I had been born and raised in evangelical Christianity since birth, and went from Sunday School, to Youth Group, to Worship Ministry at a mega church and ten Ministry School in Northern California in my early 30’s without skipping a beat. My emotional crisis led me to some really tough questions about the context I had been given around emotional health from my church upbringing and my trauma therapy began to clash with the messages I was hearing every week. When evangelicalism is your entire worldview, questioning that can feel so deeply destabilizing...terrifying even. But it was essential and I’m so grateful I did. A very life-altering journey of taking apart the ideas I had been given from people I had been raised with or looked up to and gently reconstructing my spiritual belief systems was imperative. My new relationship with faith began to develop based on deep self-trust and connection with the Holy Spirit and it has become the most wonderfully grounding thing about my life.

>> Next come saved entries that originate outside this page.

/-- What `readsDone` may change. -/
theorem readsDone_only (id : Nat) (s : State) :
    Only (List.append [.freeCtr, .out, .gen, .he, .ctl, .sh, .cmds, .fs, .mx,
    .ns, .nsWait, .mm, .bp, .me, .gf, .tw, .dg, .mg, .fi, .nand, .ff, .prov, .reg Reg.HE_EPCNT.A_COUNT,
    .reg Reg.HE_EPCNT.B_COUNT, .reg Reg.HE_WINLOG.COUNT, .reg Reg.HE_WINLOG.CAUSE, .reg Reg.HE_WINLOG.PORT,
    .reg Reg.HE_WINLOGLO.OFFSET, .reg Reg.HE_WINLOGHI.OFFSET, .reg Reg.HE_WINLOGHI.RID] [.reg Reg.QE_CQFULL.COUNT,
    .reg Reg.MM_ERR.SHORTCLOSE, .reg Reg.DC_PIERR.GUARD, .reg Reg.DC_PIERR.APP, .reg Reg.DC_PIERR.REF, .reg Reg.BP_ERRBUF.INDEX,
    .reg Reg.BP_ERRBUF.OWNER, .reg Reg.BP_ERRBUF.CAUSE, .reg Reg.BP_ERR.REVOKE, .reg Reg.ME_POISON.CONSUMED,
    .reg Reg.ME_LASTHI.KIND, .reg Reg.ME_MERGE.EVICT, .reg Reg.ME_ERR.POISON, .reg Reg.GF_XFER.FAILED, .reg Reg.GF_ERR.XFERFAIL,
    .reg Reg.DG_RNG.RESEEDS, .reg Reg.MG_LOGSTAT.DROPPED, .reg Reg.MG_ERR.LOGDROP, .reg Reg.FI_ARM.ARMED,
    .reg Reg.FI_ARM.DCAUSE, .reg Reg.FI_GF.EN, .reg Reg.FI_FL.EN, .reg Reg.FI_PCIE.EN,
    .reg Reg.FI_CNT.INJECTED]) s (readsDone id s) := by
  unfold readsDone
  repeat' first
    | intro _
    | with_reducible assumption
    | with_reducible exact Only.refl _ _
    | (extract_lets +onlyGivenNames x; refine Only.cut x ?_ (fun _ => ?_); unfold x; clear x; rotate_left; clear_value x)
    | (extract_lets +onlyGivenNames x; refine Only.cut2 x ?_ (fun _ => ?_); unfold x; clear x; rotate_left; clear_value x)
    | (extract_lets +onlyGivenNames x; refine Only.cut3 x ?_ (fun _ => ?_); unfold x; clear x; rotate_left; clear_value x)
    | (extract_lets +onlyGivenNames x; refine Only.cutF x ?_ (fun _ => ?_); unfold x; clear x; rotate_left; clear_value x)
    | (extract_lets +onlyGivenNames x; refine Only.cutG x ?_ (fun _ => ?_); unfold x; clear x; rotate_left; clear_value x)
    | (extract_lets +onlyGivenNames x; refine Only.cutP x ?_ (fun _ => ?_); unfold x; clear x; rotate_left; clear_value x)
    | (extract_lets +onlyGivenNames x; refine Only.cutG2 x ?_ (fun _ => ?_); unfold x; clear x; rotate_left; clear_value x)
    | (extract_lets +onlyGivenNames x; refine Only.cutG3 x ?_ (fun _ => ?_); unfold x; clear x; rotate_left; clear_value x)
    | (extract_lets +onlyGivenNames x; refine Only.cutH x ?_ (fun _ => ?_); unfold x; clear x; rotate_left; clear_value x)
    | (extract_lets +onlyGivenNames x; clear_value x)
    | with_reducible apply Only.ite
    | (with_reducible apply Only.step (finishCmd_only ..); exact .of (by decide +kernel))
    | (with_reducible apply Only.step (piCount_only ..); exact .of (by decide +kernel))
    | (with_reducible apply Only.step (readsOut_only ..); exact .of (by decide +kernel))
    | with_reducible refine Only.step (Only.of_eq2 ‹_› (readsOut_only ..)) (.of (by decide +kernel)) ?_
    | with_reducible refine Only.step (Only.of_eq3 ‹_› (readsOut_only ..)) (.of (by decide +kernel)) ?_
    | (with_reducible apply Only.step (consumedHere_only ..); exact .of (by decide +kernel))
    | (with_reducible apply Only.step (dataOut_only ..); exact .of (by decide +kernel))
    | (with_reducible apply Only.step (dropReaders_only ..); exact .of (by decide +kernel))
    | (with_reducible apply Only.step (dropClaims_only ..); exact .of (by decide +kernel))
    | (with_reducible apply Only.step (updCmd_only ..); exact .of (by decide +kernel))
    | with_reducible apply_assumption -exfalso -symm
    | split
    | dsimp only

/-- What `startCmd` may change. -/
theorem startCmd_only (id : Nat) (s : State) :
    Only (List.append [.freeCtr, .out, .gen, .he, .ctl, .sh, .defFaults, .lost,
    .cmds, .fs, .mx, .ns, .nsWait, .mm, .bp, .me, .gf, .tw, .dg, .mg, .fi, .nand, .ff, .prov, .reg Reg.HE_EPCNT.A_COUNT,
    .reg Reg.HE_EPCNT.B_COUNT, .reg Reg.HE_WINLOG.COUNT, .reg Reg.HE_WINLOG.CAUSE, .reg Reg.HE_WINLOG.PORT,
    .reg Reg.HE_WINLOGLO.OFFSET] [.reg Reg.HE_WINLOGHI.OFFSET, .reg Reg.HE_WINLOGHI.RID, .reg Reg.QE_CQFULL.COUNT,
    .reg Reg.MX_ERR.CEILHOLD, .reg Reg.MM_ERR.SHORTCLOSE, .reg Reg.DC_PIERR.GUARD, .reg Reg.DC_PIERR.APP, .reg Reg.DC_PIERR.REF,
    .reg Reg.BP_ERRBUF.INDEX, .reg Reg.BP_ERRBUF.OWNER, .reg Reg.BP_ERRBUF.CAUSE, .reg Reg.BP_ERR.REVOKE,
    .reg Reg.ME_POISON.CONSUMED, .reg Reg.ME_LASTHI.KIND, .reg Reg.ME_MERGE.EVICT, .reg Reg.ME_ERR.POISON,
    .reg Reg.GF_XFER.FAILED, .reg Reg.GF_ERR.XFERFAIL, .reg Reg.TW_ERR.WINHOLD, .reg Reg.TW_ERR.TOUCHFULL,
    .reg Reg.DG_RNG.RESEEDS, .reg Reg.MG_LOGSTAT.DROPPED, .reg Reg.MG_ERR.LOGDROP, .reg Reg.FI_ARM.ARMED,
    .reg Reg.FI_ARM.DCAUSE, .reg Reg.FI_GF.EN, .reg Reg.FI_FL.EN, .reg Reg.FI_PCIE.EN,
    .reg Reg.FI_CNT.INJECTED]) s (startCmd id s) := by
  unfold startCmd
  repeat' first
    | intro _
    | with_reducible assumption
    | with_reducible exact Only.refl _ _
    | (extract_lets +onlyGivenNames x; refine Only.cut x ?_ (fun _ => ?_); unfold x; clear x; rotate_left; clear_value x)
    | (extract_lets +onlyGivenNames x; refine Only.cut2 x ?_ (fun _ => ?_); unfold x; clear x; rotate_left; clear_value x)
    | (extract_lets +onlyGivenNames x; refine Only.cutF x ?_ (fun _ => ?_); unfold x; clear x; rotate_left; clear_value x)
    | (extract_lets +onlyGivenNames x; refine Only.cutG x ?_ (fun _ => ?_); unfold x; clear x; rotate_left; clear_value x)
    | (extract_lets +onlyGivenNames x; refine Only.cutG2 x ?_ (fun _ => ?_); unfold x; clear x; rotate_left; clear_value x)
    | (extract_lets +onlyGivenNames x; refine Only.cutG3 x ?_ (fun _ => ?_); unfold x; clear x; rotate_left; clear_value x)
    | (extract_lets +onlyGivenNames x; refine Only.cutH x ?_ (fun _ => ?_); unfold x; clear x; rotate_left; clear_value x)
    | (extract_lets +onlyGivenNames x; clear_value x)
    | with_reducible apply Only.ite
    | (with_reducible apply Only.step (addReaders_only ..); exact .of (by decide +kernel))
    | (with_reducible apply Only.step (readsDone_only ..); exact .of (by decide +kernel))
    | (with_reducible apply Only.step (startData_only ..); exact .of (by decide +kernel))
    | (with_reducible apply Only.step (readyForVat_only ..); exact .of (by decide +kernel))
    | (with_reducible apply Only.step (holdStaged_only ..); exact .of (by decide +kernel))
    | (with_reducible apply Only.step (updCmd_only ..); exact .of (by decide +kernel))
    | (with_reducible apply Only.step (bookVat_only ..); exact .of (by decide +kernel))
    | (with_reducible apply Only.step (commitCmd_only ..); exact .of (by decide +kernel))
    | with_reducible apply_assumption -exfalso -symm
    | split
    | dsimp only

/-- What `touchPages` may change. -/
theorem touchPages_only (n : Ns) (c : IoCmd) (s : State) :
    Only [.mx, .reg Reg.MX_PGMISS.COUNT] s (touchPages n c s) := by
  unfold touchPages
  repeat' first
    | intro _
    | with_reducible assumption
    | with_reducible exact Only.refl _ _
    | (with_reducible apply Only.step (cacheTouch_only ..); exact .of (by decide +kernel))
    | with_reducible refine Only.foldl (fun _ _ _ => ?_) ?_
    | with_reducible refine Only.foldl2 (fun _ _ _ => ?_) ?_
    | with_reducible apply_assumption -exfalso -symm
    | split
    | dsimp only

While some that I deeply respect and admire have found their paths led them away from Church, my journey led me back to the essence of the Gospel of Jesus that I had fallen in love with as a kid, and returning to church felt risky, but compelling. While still so messy, I have been so deeply healed and nourished by returning to a church community. I carry within me my own deep sense of connection to God and a wide capacity for mystery and the imperfection of it all. It’s been really beautiful. Most of the people that find me now are Creatives who have their own complicated histories with Christianity, and its an honor to hold space for each of them as they develop integrated spiritual health and vibrancy. It can be scary, but its so worth it.

I have come to feel very certain that God is working to heal the world by the dreams he is putting on the hearts of those he creates. He knows full well, as trauma science shows, the your dreams will always require your healing. And once those dreams show you what needs to be healed, its time to actually live them out, which in turn, inspires and heals other people as well. I’m pretty obsessed with this beautiful design.

I barely recognize the near-constant panic and depression I used to live in, but I have deep compassion for that girl. Although life is still full of variables and challenges, there is a capability and hopefulness within me that only grows every single day. A deep study and healing of my nervous system was imperative to my health, and it is the context I live from, and teach others to live from as well. From a place of safety and regulation, there is color and joy and momentum towards all that I’ve always dreamed of building. Relationships are so much deeper, stillness and relaxation are safe, creativity is sustainable, and the gift of knowing that there isn’t anything I can’t handle as I move forward is not one I take for granted.

What’s more, the things I began to write down a few years ago, the things I wished were true about my life? I am currently living out so many of those things. I have seen them come true, and I am being invited to dream even bigger

It’s a miracle that I’m here today, but it is not a mystery. Healing is so possible, and my hope is that everything that I offer reminds you of who you truly are, helps you heal what’s in the way, and returns you to your creative power, once and for all.

I now help people from all walks of life do this exact thing, moving from surviving and problem-chasing into true life creativity. This is what I want to help you do as well.

I want to help you find your way home. 

It’s because of this journey I’ve been on that I can confidently say: with support and intention, you’re going to have the most beautiful life.